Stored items

/-- The Short Immediate format. -/
theorem undocumentedShort_of_test {s : State} (h : s.params.undocOps = .test) (op : AluOp) (f : ShortAlu) :
    undocumentedShort op f s = aluShort op false f s := by rw [undocumentedShort, h]

/-- The Register format. -/
theorem undocumentedReg_of_test {s : State} (h : s.params.undocOps = .test) (op : AluOp) (f : RegAlu) :
    undocumentedReg op f s = aluReg op false f s := by rw [undocumentedReg, h]

/-- Settles O32: each opcode is its format's undocumented form of one ALU operation, and what that form leaves is proved
for every operation. -/
theorem undocumentedOpcodes : Obligations.UndocumentedOpcodes := by
  intro s
  refine ⟨fun f hc hsel => ?_, fun f hc hsel hsh => ?_, fun f hc hsel hsh => ?_, fun htest => ⟨?_, ?_, ?_⟩⟩
  · have runs := fun op => undocumentedImm_runsOnFlags op hc hsel
    exact ⟨runs .add, runs .adc, runs .sbc, runs .orr⟩
  · have runs := fun op => undocumentedShort_runsOnFlags op hc hsel hsh
    exact ⟨runs .add, runs .adc, runs .sbc, runs .orr⟩
  · have runs := fun op => undocumentedReg_runsOnFlags op hc hsel hsh
    exact ⟨runs .add, runs .adc, runs .sbc, runs .orr⟩
  · rintro f a hc hsel rfl
    have tests := fun op => undocumentedImm_of_test htest op f ▸ aluImm_tests op hc hsel
    exact ⟨tests .add, tests .adc, tests .sbc, tests .orr⟩
  · rintro f o b hc hsel hsh rfl rfl
    have tests := fun op => undocumentedShort_of_test htest op f ▸ aluShort_tests op hc hsel hsh
    exact ⟨tests .add, tests .adc, tests .sbc, tests .orr⟩
  · rintro f o b hc hsel hsh rfl rfl
    have tests := fun op => undocumentedReg_of_test htest op f ▸ aluReg_tests op hc hsel hsh
    exact ⟨tests .add, tests .adc, tests .sbc, tests .orr⟩

end Sys2Proof.Machine
end

section
/-! PROOF. What taking a fault leaves, and the calls of coprocessors that are absent, optional or without operations. -/

namespace Sys2Proof.Machine

/-! ### Taking a fault -/

/-- What an entry is made from does not include the metadata and the cause a fault records first. -/
theorem Entered.of_recorded {vector : BitVec 8} {l : Fin 8} {k : Fin 7} {ret : BitVec 32} {m : FaultMeta} {c : Word}
    {s t : State} (h : Entered vector l k ret { s with faultMeta := m, cause := c } t) : Entered vector l k ret s t where
  target := h.target
  level := h.level
  waiting := h.waiting
  saved := h.saved
  others := h.others
  supervisor := h.supervisor
  traceOff := h.traceOff
  status := h.status
  regs := h.regs
  memory := ⟨h.memory.bytes, h.memory.devices⟩
  inputs := ⟨h.inputs.irqEvents, h.inputs.busErrors, h.inputs.params, h.inputs.deviceWords, h.inputs.deviceEvents,
    h.inputs.freeCount⟩

/-- An entry with metadata and cause recorded completes when the vector can be read. -/
theorem enterException_recorded {s : State} {v : BitVec 8} (l : Fin 8) (k : Fin 7) (ret : BitVec 32) (m : FaultMeta)
    (c : Word) (h : s.vectorReadable v) :
    ∃ t, enterException v l k ret { s with faultMeta := m, cause := c } = .next t ∧ Entered v l k ret s t ∧
      t.pending = s.pending ∧ t.cause = c ∧ t.faultMeta = m := by
  obtain ⟨t, ht⟩ := enterException_completes (s := { s with faultMeta := m, cause := c }) l k ret h
  obtain ⟨hentered, hpending, hcause, hmeta, -, -⟩ := entered_of_enterException ht
  exact ⟨t, ht, hentered.of_recorded, hpending, hcause, hmeta⟩

/-- The fields of a metadata word: bits 15 to 8, the code, the double-fault flag, the phase. -/
theorem metadataWord_fields (upper : BitVec 8) (code : BitVec 4) (double : BitVec 1) (phase : BitVec 3) :
    (upper ++ code ++ double ++ phase : Word).extractLsb' 0 3 = phase ∧
    (upper ++ code ++ double ++ phase : Word).getLsbD 3 = double.getLsbD 0 ∧
    (upper ++ code ++ double ++ phase : Word).extractLsb' 4 4 = code ∧
    (upper ++ code ++ double ++ phase : Word).extractLsb' 8 8 = upper := by
  refine ⟨?phase, ?double, ?code, ?upper⟩
  case phase => exact (BitVec.extractLsb'_append_eq_of_add_le (by decide)).trans BitVec.extractLsb'_eq_self
  case double =>
    rw [BitVec.getLsbD_append, BitVec.getLsbD_append]
    rfl
  case code =>
    rw [BitVec.extractLsb'_append_eq_of_le (by decide), BitVec.extractLsb'_append_eq_of_le (by decide),
      BitVec.extractLsb'_append_eq_of_add_le (by decide)]
    exact BitVec.extractLsb'_eq_self
  case upper =>
    rw [BitVec.extractLsb'_append_eq_of_le (by decide), BitVec.extractLsb'_append_eq_of_le (by decide),
      BitVec.extractLsb'_append_eq_of_le (by decide)]
    exact BitVec.extractLsb'_eq_self

/-- The fields of the metadata word of a first fault. -/
theorem faultWord_fields (code : BitVec 4) (phase : BitVec 3) :
    (faultWord code phase).extractLsb' 0 3 = phase ∧ (faultWord code phase).getLsbD 3 = false ∧
    (faultWord code phase).extractLsb' 4 4 = code ∧ (faultWord code phase).extractLsb' 8 8 = 0 :=
  metadataWord_fields 0#8 code 0#1 phase

/-- The fields of the metadata word of a double fault. -/
theorem doubleFaultWord_fields (old : Word) (code : BitVec 4) (phase : BitVec 3) :
    (doubleFaultWord old code phase).extractLsb' 0 3 = phase ∧ (doubleFaultWord old code phase).getLsbD 3 = true ∧
    (doubleFaultWord old code phase).extractLsb' 4 4 = code ∧
    (doubleFaultWord old code phase).extractLsb' 8 4 = old.extractLsb' 4 4 ∧
    (doubleFaultWord old code phase).extractLsb' 12 4 = 0 := by
  obtain ⟨hphase, hdouble, hcode, -⟩ := metadataWord_fields (0#4 ++ old.extractLsb' 4 4) code 1#1 phase
  refine ⟨hphase, hdouble, hcode, ?original, ?zero⟩
  case original =>
    rw [doubleFaultWord, BitVec.extractLsb'_append_eq_of_le (by decide), BitVec.extractLsb'_append_eq_of_le (by decide),
      BitVec.extractLsb'_append_eq_of_le (by decide), BitVec.extractLsb'_append_eq_of_add_le (by decide)]
    exact BitVec.extractLsb'_eq_self
  case zero =>
    rw [doubleFaultWord, BitVec.extractLsb'_append_eq_of_le (by decide), BitVec.extractLsb'_append_eq_of_le (by decide),
      BitVec.extractLsb'_append_eq_of_le (by decide), BitVec.extractLsb'_append_eq_of_le (by decide)]
    exact BitVec.extractLsb'_eq_self

/-- The bus address in the metadata is the 24-bit address. -/
theorem toNat_zeroExtend_addr (a : Addr) : (a.zeroExtend 32).toNat = a.toNat :=
  BitVec.toNat_setWidth_of_le (by decide)

/-- A fault outside a fault handler, when its vector can be read. -/
theorem takeFault_first {f : FaultKind} (phase : BitVec 3) (bus : Addr) (ret : BitVec 32) {s : State} (hl : s.level ≠ 7)
    (hv : s.vectorReadable (vectorOf f)) :
    ∃ t, takeFault f phase bus ret s = .next t ∧ FaultTaken f phase bus ret s t := by
  obtain ⟨t, ht, hentered, hpending, hcause, hmeta⟩ := enterException_recorded 7 6 ret
    { addr := bus.zeroExtend 32, sr := faultWord (s.faultCode f) phase } (faultCause (vectorOf f)) hv
  obtain ⟨hphase, hsingle, hcode, hupper⟩ := faultWord_fields (s.faultCode f) phase
  refine ⟨t, (if_neg hl).trans ht, ?_⟩
  constructor
  case entry => exact hentered
  case cause => exact hcause
  case pending => exact hpending
  case busAddress => rw [hmeta]; exact toNat_zeroExtend_addr bus
  all_goals rw [hmeta]; assumption

/-- A fault inside a fault handler, when the vector of the Double Fault can be read. -/
theorem takeFault_double (f : FaultKind) (phase : BitVec 3) (bus : Addr) (ret : BitVec 32) {s : State} (hl : s.level = 7)
    (hv : s.vectorReadable 0x06) :
    ∃ t, takeFault f phase bus ret s = .next t ∧ DoubleFaultTaken phase bus ret s t := by
  obtain ⟨t, ht, hentered, hpending, hcause, hmeta⟩ := enterException_recorded 7 6 ret
    { addr := bus.zeroExtend 32, sr := doubleFaultWord s.faultMeta.sr (s.faultCode .doubleFault) phase }
    (faultCause (vectorOf .doubleFault)) hv
  obtain ⟨hphase, hdouble, hcode, horiginal, hupper⟩ :=
    doubleFaultWord_fields s.faultMeta.sr (s.faultCode .doubleFault) phase
  refine ⟨t, (if_pos hl).trans ht, ?_⟩
  constructor
  case entry => exact hentered
  case cause => exact hcause
  case pending => exact hpending
  case busAddress => rw [hmeta]; exact toNat_zeroExtend_addr bus
  all_goals rw [hmeta]; assumption

/-- A fault of an instruction is taken at it when the fault can be taken. -/
theorem faults_raiseFault {f : FaultKind} (phase : BitVec 3) (bus : Addr) {s : State} (h : s.canFault f) :
    faults f phase bus s (raiseFault f phase bus s) := by
  unfold State.canFault at h
  by_cases hl : s.level = 7
  · rw [if_pos hl] at h
    obtain ⟨t, ht, hd⟩ := takeFault_double f phase bus s.pc hl h
    exact ⟨t, ht, fun hne => absurd hl hne, fun _ => hd⟩
  · rw [if_neg hl] at h
    obtain ⟨t, ht, hf⟩ := takeFault_first phase bus s.pc hl h
    exact ⟨t, ht, fun _ => hf, fun he => absurd he hl⟩

/-! ### The short immediate -/

/-- The extension is with zeros or with ones. -/
theorem ext8_zeros_or_ones (v : BitVec 8) : ext8 v = 0x00#8 ++ v ∨ ext8 v = 0xFF#8 ++ v := by
  unfold ext8
  split
  · exact .inr rfl
  · exact .inl rfl

/-- Below 0x80 it is with zeros. -/
theorem ext8_of_lt {v : BitVec 8} (h : v.toNat < 0x80) : ext8 v = 0x00#8 ++ v := by
  have hbit : v.getLsbD 7 = false := Nat.testBit_lt_two_pow h
  rw [ext8, hbit, Bool.false_and, if_neg Bool.false_ne_true]

/-! ### Calls that have no operation -/

/-- The call word names a unit the platform does not have, or an operation the exception unit does not have, and privilege
does not stop it first (44_coprocessor.md R294, R301). -/
def State.InvalidCall (s : State) (w : Word) : Prop :=
  (w.extractLsb' 12 4 ≠ 0 ∧ w.extractLsb' 12 4 ≠ 1 ∧ w.extractLsb' 12 4 ∉ s.params.optionalUnits) ∨
    (w.extractLsb' 12 4 = 1 ∧ (s.protectedMode = false ∨ w.getLsbD 11 = false) ∧
      w.extractLsb' 8 4 ∉ [0x1#4, 0x9#4, 0xA#4, 0xB#4, 0xC#4, 0xD#4])

/-- The call word names an optional unit the platform has, and privilege does not stop it first (00_scope.md R4). -/
def State.OptionalCall (s : State) (w : Word) : Prop :=
  w.extractLsb' 12 4 ≠ 0 ∧ w.extractLsb' 12 4 ≠ 1 ∧ w.extractLsb' 12 4 ∈ s.params.optionalUnits ∧
    (s.protectedMode = false ∨ w.getLsbD 11 = false)

/-- Bit 3 of the operation is bit 11 of the call word. -/
theorem operation_getLsbD_three (w : Word) : (w.extractLsb' 8 4).getLsbD 3 = w.getLsbD 11 := by
  rw [BitVec.getLsbD_extractLsb', decide_eq_true (by decide), Bool.true_and]

/-- The check of privilege passes in supervisor mode, and in protected mode for the operations 0x0 to 0x7. -/
theorem call_permitted {s : State} {w : Word} (h : s.protectedMode = false ∨ w.getLsbD 11 = false) :
    ((w.extractLsb' 8 4).getLsbD 3 && s.protectedMode) = false := by
  rw [operation_getLsbD_three]
  rcases h with h | h
  · rw [h, Bool.and_false]
  · rw [h, Bool.false_and]

/-- A unit other than the exception unit is present when the platform lists it. -/
theorem State.unitPresent_of_ne {s : State} {id : BitVec 4} (h : id ≠ 0x1#4) :
    s.unitPresent id = decide (id ∈ s.params.optionalUnits) := by
  rw [State.unitPresent, beq_eq_false_iff_ne.mpr h, Bool.false_or, List.contains_eq_mem]

/-- A call of coprocessor 0x0 stops. -/
theorem copCall_processingUnit {w : Word} {s : State} (h : w.extractLsb' 12 4 = 0x0#4) :
    copCall w s = .refused .processingUnitCall := if_pos h

/-- A call of an absent unit faults. -/
theorem copCall_absent {w : Word} {s : State} (h0 : w.extractLsb' 12 4 ≠ 0x0#4) (h1 : w.extractLsb' 12 4 ≠ 0x1#4)
    (hu : w.extractLsb' 12 4 ∉ s.params.optionalUnits) : copCall w s = raiseFault .invalidOpcode 2 0 s := by
  have habsent : s.unitPresent (w.extractLsb' 12 4) = false := by
    rw [State.unitPresent_of_ne h1, decide_eq_false hu]
  simp only [copCall, if_neg h0, habsent, Bool.not_false, if_true]

/-- A call of an optional unit the platform has stops. -/
theorem copCall_optional {w : Word} {s : State} (h : s.OptionalCall w) : copCall w s = .refused .optionalUnitCall := by
  obtain ⟨(h0 : w.extractLsb' 12 4 ≠ 0x0#4), (h1 : w.extractLsb' 12 4 ≠ 0x1#4), hu, hpriv⟩ := h
  have hpresent : s.unitPresent (w.extractLsb' 12 4) = true := by
    rw [State.unitPresent_of_ne h1, decide_eq_true hu]
  simp only [copCall, if_neg h0, hpresent, call_permitted hpriv, Bool.not_true, Bool.false_eq_true, if_false, if_pos h1]

/-- A call of an operation the exception unit does not have faults. -/
theorem copCall_unassigned {w : Word} {s : State} (h1 : w.extractLsb' 12 4 = 0x1#4)
    (hpriv : s.protectedMode = false ∨ w.getLsbD 11 = false)
    (hop : w.extractLsb' 8 4 ∉ [0x1#4, 0x9#4, 0xA#4, 0xB#4, 0xC#4, 0xD#4]) :
    copCall w s = raiseFault .invalidOpcode 2 0 s := by
  have h0 : w.extractLsb' 12 4 ≠ 0x0#4 := by rw [h1]; decide
  have hpresent : s.unitPresent (w.extractLsb' 12 4) = true := by rw [h1]; rfl
  have hid : ¬w.extractLsb' 12 4 ≠ 0x1#4 := not_not_intro h1
  simp only [List.mem_cons, List.not_mem_nil, or_false, not_or, ← BitVec.toNat_inj] at hop
  simp only [copCall, if_neg h0, hpresent, call_permitted hpriv, Bool.not_true, Bool.false_eq_true, if_false, if_neg hid]
  split
  case h_7 => rfl
  all_goals simp_all

/-- What a call without an operation does, by its call word. -/
theorem call_without_operation {s : State} (hf : s.canFault .invalidOpcode) {w : Word} {r : Result}
    (hr : r = copCall w s) :
    (s.InvalidCall w → faults .invalidOpcode 2 0 s r) ∧ (s.OptionalCall w → r = .refused .optionalUnitCall) ∧
      (w.extractLsb' 12 4 = 0 → r = .refused .processingUnitCall) := by
  subst hr
  refine ⟨?_, copCall_optional, copCall_processingUnit⟩
  rintro (⟨h0, h1, hu⟩ | ⟨h1, hpriv, hop⟩)
  · exact copCall_absent h0 h1 hu ▸ faults_raiseFault 2 0 hf
  · exact copCall_unassigned h1 hpriv hop ▸ faults_raiseFault 2 0 hf

/-- COPI, when its condition holds. -/
theorem exec_copi {f : ImmAlu} {s : State} (hc : condHolds f.cond s.flags = true) :
    exec (.copi f) s = copCall f.imm s := conditional_of_holds hc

:: ASSIGNMENT ::
Starting with the first line of the data above, copy each line exactly until you reach the line with "undocumentedReg op f"; include that line as well.

:: YOUR SOLUTION ::
/-- The Short Immediate format. -/
theorem undocumentedShort_of_test {s : State} (h : s.params.undocOps = .test) (op : AluOp) (f : ShortAlu) :
    undocumentedShort op f s = aluShort op false f s := by rw [undocumentedShort, h]

/-- The Register format. -/
theorem undocumentedReg_of_test {s : State} (h : s.params.undocOps = .test) (op : AluOp) (f : RegAlu) :
    undocumentedReg op f s = aluReg op false f s := by rw [undocumentedReg, h]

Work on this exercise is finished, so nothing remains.